Data extract —
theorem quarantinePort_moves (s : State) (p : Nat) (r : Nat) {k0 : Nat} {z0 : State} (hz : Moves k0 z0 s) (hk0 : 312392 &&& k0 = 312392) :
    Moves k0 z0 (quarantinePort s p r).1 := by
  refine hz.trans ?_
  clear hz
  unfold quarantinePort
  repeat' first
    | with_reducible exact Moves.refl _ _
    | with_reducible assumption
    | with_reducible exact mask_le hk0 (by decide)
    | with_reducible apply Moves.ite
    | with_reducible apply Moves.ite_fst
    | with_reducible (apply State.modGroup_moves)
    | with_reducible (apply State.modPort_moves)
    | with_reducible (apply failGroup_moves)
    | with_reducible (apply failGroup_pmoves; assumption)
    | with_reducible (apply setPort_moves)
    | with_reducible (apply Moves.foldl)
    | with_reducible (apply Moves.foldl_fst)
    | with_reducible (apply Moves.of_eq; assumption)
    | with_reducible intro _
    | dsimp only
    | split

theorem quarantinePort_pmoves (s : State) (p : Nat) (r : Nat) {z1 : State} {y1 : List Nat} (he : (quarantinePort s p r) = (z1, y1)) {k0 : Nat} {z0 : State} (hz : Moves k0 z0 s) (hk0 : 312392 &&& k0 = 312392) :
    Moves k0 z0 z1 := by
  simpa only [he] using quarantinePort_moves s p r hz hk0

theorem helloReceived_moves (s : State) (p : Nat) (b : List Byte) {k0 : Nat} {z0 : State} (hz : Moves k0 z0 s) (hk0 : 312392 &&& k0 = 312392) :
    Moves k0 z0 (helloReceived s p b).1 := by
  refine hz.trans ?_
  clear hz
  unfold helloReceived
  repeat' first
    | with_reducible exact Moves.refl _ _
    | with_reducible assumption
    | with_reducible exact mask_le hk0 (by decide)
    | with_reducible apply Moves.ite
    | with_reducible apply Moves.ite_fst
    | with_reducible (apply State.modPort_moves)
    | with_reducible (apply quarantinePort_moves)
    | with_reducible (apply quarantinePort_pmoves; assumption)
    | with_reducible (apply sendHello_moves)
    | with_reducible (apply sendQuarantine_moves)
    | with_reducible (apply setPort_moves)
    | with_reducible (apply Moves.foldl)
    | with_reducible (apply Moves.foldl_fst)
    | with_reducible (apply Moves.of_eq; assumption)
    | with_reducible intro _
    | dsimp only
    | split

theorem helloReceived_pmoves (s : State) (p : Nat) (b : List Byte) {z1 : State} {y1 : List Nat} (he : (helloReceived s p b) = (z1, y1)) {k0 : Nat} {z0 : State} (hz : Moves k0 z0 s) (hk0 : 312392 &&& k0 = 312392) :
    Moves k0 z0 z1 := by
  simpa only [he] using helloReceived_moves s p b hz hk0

What is being asked —
For this exercise, set down the entire listing above exactly as given.

Task output —
theorem quarantinePort_moves (s : State) (p : Nat) (r : Nat) {k0 : Nat} {z0 : State} (hz : Moves k0 z0 s) (hk0 : 312392 &&& k0 = 312392) :
    Moves k0 z0 (quarantinePort s p r).1 := by
  refine hz.trans ?_
  clear hz
  unfold quarantinePort
  repeat' first
    | with_reducible exact Moves.refl _ _
    | with_reducible assumption
    | with_reducible exact mask_le hk0 (by decide)
    | with_reducible apply Moves.ite
    | with_reducible apply Moves.ite_fst
    | with_reducible (apply State.modGroup_moves)
    | with_reducible (apply State.modPort_moves)
    | with_reducible (apply failGroup_moves)
    | with_reducible (apply failGroup_pmoves; assumption)
    | with_reducible (apply setPort_moves)
    | with_reducible (apply Moves.foldl)
    | with_reducible (apply Moves.foldl_fst)
    | with_reducible (apply Moves.of_eq; assumption)
    | with_reducible intro _
    | dsimp only
    | split

theorem quarantinePort_pmoves (s : State) (p : Nat) (r : Nat) {z1 : State} {y1 : List Nat} (he : (quarantinePort s p r) = (z1, y1)) {k0 : Nat} {z0 : State} (hz : Moves k0 z0 s) (hk0 : 312392 &&& k0 = 312392) :
    Moves k0 z0 z1 := by
  simpa only [he] using quarantinePort_moves s p r hz hk0

theorem helloReceived_moves (s : State) (p : Nat) (b : List Byte) {k0 : Nat} {z0 : State} (hz : Moves k0 z0 s) (hk0 : 312392 &&& k0 = 312392) :
    Moves k0 z0 (helloReceived s p b).1 := by
  refine hz.trans ?_
  clear hz
  unfold helloReceived
  repeat' first
    | with_reducible exact Moves.refl _ _
    | with_reducible assumption
    | with_reducible exact mask_le hk0 (by decide)
    | with_reducible apply Moves.ite
    | with_reducible apply Moves.ite_fst
    | with_reducible (apply State.modPort_moves)
    | with_reducible (apply quarantinePort_moves)
    | with_reducible (apply quarantinePort_pmoves; assumption)
    | with_reducible (apply sendHello_moves)
    | with_reducible (apply sendQuarantine_moves)
    | with_reducible (apply setPort_moves)
    | with_reducible (apply Moves.foldl)
    | with_reducible (apply Moves.foldl_fst)
    | with_reducible (apply Moves.of_eq; assumption)
    | with_reducible intro _
    | dsimp only
    | split

theorem helloReceived_pmoves (s : State) (p : Nat) (b : List Byte) {z1 : State} {y1 : List Nat} (he : (helloReceived s p b) = (z1, y1)) {k0 : Nat} {z0 : State} (hz : Moves k0 z0 s) (hk0 : 312392 &&& k0 = 312392) :
    Moves k0 z0 z1 := by
  simpa only [he] using helloReceived_moves s p b hz hk0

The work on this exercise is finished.